What Biosimilars Are Launching?
Here are the biosimilars currently announced or approved to launch starting July 2025:
Selarsdi (ustekinumab-aekn)
Manufacturer: Amgen
FDA Approval: Approved
Launch Date: July 1, 2025
Indications: Same as reference Stelara
Expected Payer Role: Could be preferred for select commercial and Medicare plans
Wezlana (ustekinumab-auub)
Manufacturer: Samsung Bioepis / Organon
FDA Approval: Approved
Launch Date: Mid-to-late July 2025
Indications: Psoriasis and psoriatic arthritis initially; others pending
More biosimilars are in development and expected to follow through 2025–2026. As with Humira, the competitive market will likely drive PBM deals and rapid formulary changes.
Other Stelara Biosimilars to Watch
While Selarsdi and Wezlana are the first two biosimilars launching in July 2025, several others are in development or awaiting FDA approval.

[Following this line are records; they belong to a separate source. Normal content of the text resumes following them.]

/-- GATE_COMMAND, order RELEASE (R101). -/
def execGateCommandRelease (tag gate direction : Nat) (s : State) : Host.Outcome State Fault Refusal :=
  serve 0x41 tag (fun s =>
    match within 0 gate 15, directionOf direction with
    | true, some d =>
      if releaseNeedless gate d s then refuse .state s
      else if s.gateBusy gate || s.heldByPartner gate then refuse .busy s
      else
        let x := s.gateAt gate
        okay (s.setGate gate (match x.config.kind with
          | .turnstile => x.arm d .host
          | .hinged => x.hingedRelease .host))
    | _, _ => refuse .badValue s) s

/-- What GATE_READ shows of gate `g` (R114). -/
def State.gateReading (s : State) (g : Nat) : GateReading :=
  let x := s.gateAt g
  let hinged := x.config.kind == .hinged
  ⟨x.config, x.mode, s.gateState g, s.standing g, s.cutOff g, x.arming, x.releaseTimer,
    if hinged then some x.contactOpen else none, if hinged then x.heldTimer else none, x.passage, s.fire⟩

/-- GATE_READ (R114). -/
def execGateRead (tag gate : Nat) (s : State) : Host.Outcome State Fault Refusal :=
  serve 0x42 tag (fun s =>
    if !within 0 gate 15 then refuse .badValue s else okayWith (.gate (s.gateReading gate)) s) s

/-! ## Gate events (R105, R106, R108) -/

/-- A passage pulse at a turnstile (R105). -/
def passagePulse (g : Nat) (p : Direction) (s : State) : State :=
  if (s.gateAt g).arming.any fun a => a.direction == p then endArming g .passed s
  else if (s.standing g).holds p then s
  else gateAlarm g .forced .raised (some p) s

/-- Does the turnstile's input of the direction wait to go inactive (R97)? -/
def Gate.pulseHeld (x : Gate) : Direction → Bool
  | .inward => x.pulse0
  | .outward => x.pulse1

/-- The turnstile's input of the direction has delivered its pulse and waits to go inactive (R97). -/
def Gate.holdPulse (x : Gate) : Direction → Gate
  | .inward => { x with pulse0 := true }
  | .outward => { x with pulse1 := true }

/-- PASSAGE_PULSE (R97, R105): a turnstile's input delivers no pulse while it waits to go inactive, and a hinged gate's inputs give
none. -/
def execPassagePulse (gate : Fin 16) (input : ActiveInput) (s : State) : Host.Outcome State Fault Refusal :=
  whileLive (fun s =>
    let x := s.gateAt gate
    if x.config.kind = .hinged || (x.pulseHeld input.direction && !input.rearmed) then s
    else passagePulse gate input.direction (s.setGate gate (x.holdPulse input.direction))) s

/-- TURNSTILE_RELEASE_EXPIRED (R106): taken when the release timer of an ARMED turnstile stands at 0. -/
def execTurnstileReleaseExpired (gate : Fin 16) (s : State) : Host.Outcome State Fault Refusal :=
  whileLive (fun s =>
    let x := s.gateAt gate
    if x.config.kind = .turnstile ∧ x.arming.isSome ∧ x.releaseTimer = some 0 then endArming gate .expired s else s) s

/-- HINGED_RELEASE_EXPIRED (R108): taken when the release timer of a RELEASED hinged gate stands at 0. -/
def execHingedReleaseExpired (gate : Fin 16) (s : State) : Host.Outcome State Fault Refusal :=
  whileLive (fun s =>
    let x := s.gateAt gate
    match x.config.kind, x.hinged, x.releaseTimer with
    | .hinged, .released _, some 0 => s.setGate gate { x with hinged := .locked, releaseTimer := none }
    | _, _, _ => s) s

/-- HELD_OPEN_EXPIRED (R108): taken when the held-open timer of an OPEN hinged gate stands at 0. -/
def execHeldOpenExpired (gate : Fin 16) (s : State) : Host.Outcome State Fault Refusal :=
  whileLive (fun s =>
    let x := s.gateAt gate
    match x.config.kind, x.hinged, x.heldTimer with
    | .hinged, .opened, some 0 =>
      gateAlarm gate .held .raised none (s.setGate gate { x with hinged := .held, heldTimer := none })
    | _, _, _ => s) s

/-- The contact of a hinged gate opens (R108). -/
def contactOpens (g : Nat) (s : State) : State :=
  let x := { s.gateAt g with contactOpen := true }
  match x.hinged with
  | .locked => gateAlarm g .forced .raised none (s.setGate g { x with hinged := .forced })
  | .released _ => s.setGate g { x with hinged := .opened, releaseTimer := none, heldTimer := some x.config.heldOpen }
  | .opened | .held | .forced | .free => s.setGate g x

These may launch later in 2025 or early 2026 depending on regulatory timelines and exclusivity agreements.
Here’s a list of additional Stelara biosimilars to keep an eye on:
Biosimilar Name | Manufacturer | Status | Notes |
---|---|---|---|
Pfumyale (ustekinumab biosimilar) | Alvotech / Teva | Phase 3 / Pending FDA submission | Targeting U.S. market approval late 2025 or early 2026 |
AVT04 | Alvotech | FDA BLA filed | Licensed to Teva; global commercialization rights in progress |
BI 730357 (ustekinumab biosimilar) | Boehringer Ingelheim | Preclinical | No formal FDA filing yet; early-stage development |
UBP1213 | Meiji Seika / Dong-A ST | Phase 1 / 2 | Targeting U.S. and Asian markets; timeline unknown |
DRL_UST | Dr. Reddy’s | Phase 1/2 | Clinical trials underway; |
⚠️Note: FDA naming conventions for biosimilars may assign suffixes closer to approval (e.g., ustekinumab-xyz). Keep an eye on updated naming once products are approved.

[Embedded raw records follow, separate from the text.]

-- ==== Sys2Proof/Machine/Period.lean ====
section
/-! DEFINITION. The Period Unit (Section 9): closing, the READY event, the close stream, releasing. -/

namespace Sys2Proof.Machine

/-- The bank added into a summary (Table 9.3). -/
def Summary.addBank (t : Summary) (b : Bank) : Summary :=
  { workers := t.workers + 1, regular := t.regular + b.regular, overtime := t.overtime + b.overtime, night := t.night + b.night
    pay := t.pay + b.pay, count := t.count + b.count, anomalyWorkers := t.anomalyWorkers + (if b.anomalies.isEmpty then 0 else 1) }

/-- The records whose CLOSING bank is not empty, in badge order (R144). -/
def State.closingRecords (s : State) : List WorkerRecord := s.workers.filter fun w => !w.closing.isEmpty

/-- The crew a bank is summed under: its crew of record, or 0 (R144). -/
def Bank.summaryCrew (b : Bank) : Nat := b.crew.getD 0

/-- The sum of a list of banks (R144). -/
def sumBanks (banks : List Bank) : Summary := banks.foldl Summary.addBank Summary.zero

/-- The READY event (R144). -/
def readyEvent (s : State) : State :=
  let banks := s.closingRecords.map (·.closing)
  let n := banks.length
  let p := { s.period with
    state := .ready
    crews := Vector.ofFn fun c => sumBanks (banks.filter fun b => b.summaryCrew == c.val)
    grand := sumBanks banks
    workerCount := n
    cursor := 1
    cursorBadge := 0 }
  queueReport (.closeReady p.number p.boundary n (n + 11) s.plantSecond) { s with period := p }

/-- The READY event where its condition holds: PENDING with the counter at 0 (R144, R152). -/
def readyIfDue (s : State) : State :=
  if s.period.state = .pending ∧ s.period.counter = 0 then readyEvent s else s

/-- READY_EVENT (R144). -/
def execReadyEvent (s : State) : Host.Outcome State Fault Refusal := whileLive readyIfDue s

/-- The tag of an attendance judged at the close: CLOSING when S is below B (R141, R142). -/
def Attendance.retag (boundary : Nat) (a : Attendance) : Attendance :=
  if a.start < boundary then { a with tag := .closing } else a

/-- The record at the close: the banks swapped, the attendance retagged (R141). -/
def closeRecord (boundary : Nat) (w : WorkerRecord) : WorkerRecord :=
  { w with closing := w.current, current := Bank.empty, attendance := w.attendance.map (Attendance.retag boundary) }

/-- Does the record hold an open attendance tagged CLOSING? -/
def WorkerRecord.taggedClosing (w : WorkerRecord) : Bool :=
  match w.attendance with
  | some a => a.tag == .closing
  | none => false

/-- The close event (R141, steps 1 to 5). -/
def closePeriod (number : Nat) (s : State) : State :=
  let boundary := s.plantMinute
  let workers := s.workers.map (closeRecord boundary)
  { s with
    workers := workers
    period := { s.period with state := .pending, boundary := boundary, number := number
                              counter := workers.countP (·.taggedClosing) } }

/-- PERIOD_CLOSE (R141). -/
def execPeriodClose (tag number : Nat) (s : State) : Host.Outcome State Fault Refusal :=
  serve 0x50 tag (fun s =>
    if !within 1 number 65535 then refuse .badValue s
    else if s.period.state ≠ .free then refuse .busy s
    else if s.time.validity = .unset then refuse .state s
    else
      let s := readyIfDue (closePeriod number s)
      okayWith (.periodClosed s.period.boundary s.period.number s.period.counter s.period.state) s) s

/-- The record count of the stream (9.4). -/
def PeriodUnit.recordCount (p : PeriodUnit) : Nat := p.workerCount + 11

/-- The stream record at the cursor, with the badge it leaves in the cursor (R146, R147, Table 9.4). -/
def State.streamNext (s : State) : Option (StreamRecord × Nat) :=
  let p := s.period
  if p.cursor = 1 then some (.periodStart p.number p.previous p.boundary p.workerCount, p.cursorBadge)
  else if within 2 p.cursor 10 then
    some (.crewSummary (p.cursor - 2) (p.crews.getD (p.cursor - 2) Summary.zero), p.cursorBadge)
  else if p.cursor ≤ p.workerCount + 10 then
    (s.closingRecords.find? fun w => p.cursorBadge < w.badge).map fun w => (.worker w.badge w.closing, w.badge)
  else if p.cursor = p.recordCount then some (.periodEnd p.grand p.recordCount, p.cursorBadge)
  else none

/-- Delivery of up to `k` records from the cursor; delivering PERIOD_END drains the stream (R147). -/
def deliver : Nat → State → State × List StreamRecord
  | 0, s => (s, [])
  | k + 1, s =>
    match s.streamNext with
    | none => (s, [])
    | some (r, badge) =>
      let last := s.period.cursor == s.period.recordCount
      let p := { s.period with cursor := s.period.cursor + 1, cursorBadge := badge
                               state := if last then .drained else s.period.state }
      let rest := deliver k { s with period := p }
      (rest.1, r :: rest.2)

/-- A rewind: the cursor at record 1 and the state READY (R148). -/
def rewindStream (s : State) : State :=
  { s with period := { s.period with cursor := 1, cursorBadge := 0, state := .ready } }

/-- CLOSE_READ (R147, R148). The first record number of a reply with no record is a free value (log 9). -/
def execCloseRead (tag k : Nat) (rewind : Bool) (s : State) : Host.Outcome State Fault Refusal :=
  serve 0x51 tag (fun s =>
    if !within 1 k 8 then refuse .badValue s
    else if s.period.state = .free ∨ s.period.state = .pending then refuse .notReady s
    else
      let s := if rewind then rewindStream s else s
      let r := deliver k s
      let count := s.period.recordCount
      let first := if r.2.isEmpty then (Config.firstOfNone count).toNat else s.period.cursor
      okayWith (.stream first r.2 count r.1.period.state) r.1) s

/-- CLOSE_RELEASE (R149). -/
def execCloseRelease (tag : Nat) (s : State) : Host.Outcome State Fault Refusal :=
  serve 0x52 tag (fun s =>
    if s.period.state ≠ .drained then refuse .notDrained s
    else okayWith (.periodReleased s.period.number s.period.boundary)
      { s with
        workers := s.workers.map fun w => { w with closing := Bank.empty }
        period := { s.period with
          state := .free, previous := s.period.boundary, counter := 0, crews := Vector.replicate 9 Summary.zero
          grand := Summary.zero, workerCount := 0, cursor := 1, cursorBadge := 0 } }) s

/-- PERIOD_READ (R150). -/
def execPeriodRead (tag : Nat) (s : State) : Host.Outcome State Fault Refusal :=
  serve 0x53 tag (fun s =>
    let p := s.period
    okayWith (.period ⟨p.state, p.number, p.boundary, p.previous, p.counter, p.workerCount, p.cursor,
      if p.state = .ready ∨ p.state = .drained then some p.grand else none⟩) s) s

end Sys2Proof.Machine
end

✏️ How to Use This Information as a Biologic Coordinator
Start a biosimilar watchlist in your EMR or shared drive to track biosimilar launches and payer preferences.
Keep manufacturer contact numbers and copay site links handy for each new biosimilar (we can help you build that table if needed). Train new team members on how biosimilars affect PA submission, NDC selection, and refill coordination.
📋 What This Means for Biologic Coordinators If you manage patients on Stelara, here’s what to anticipate:
✅ Payer Mandates Many insurers will begin preferring biosimilars over Stelara—especially for treatment-naïve patients. Some may even require switching current patients, though this will vary by plan.
✅ Specialty Pharmacy Shifts You may see changes in the designated specialty pharmacy depending on the biosimilar manufacturer and PBM contracts.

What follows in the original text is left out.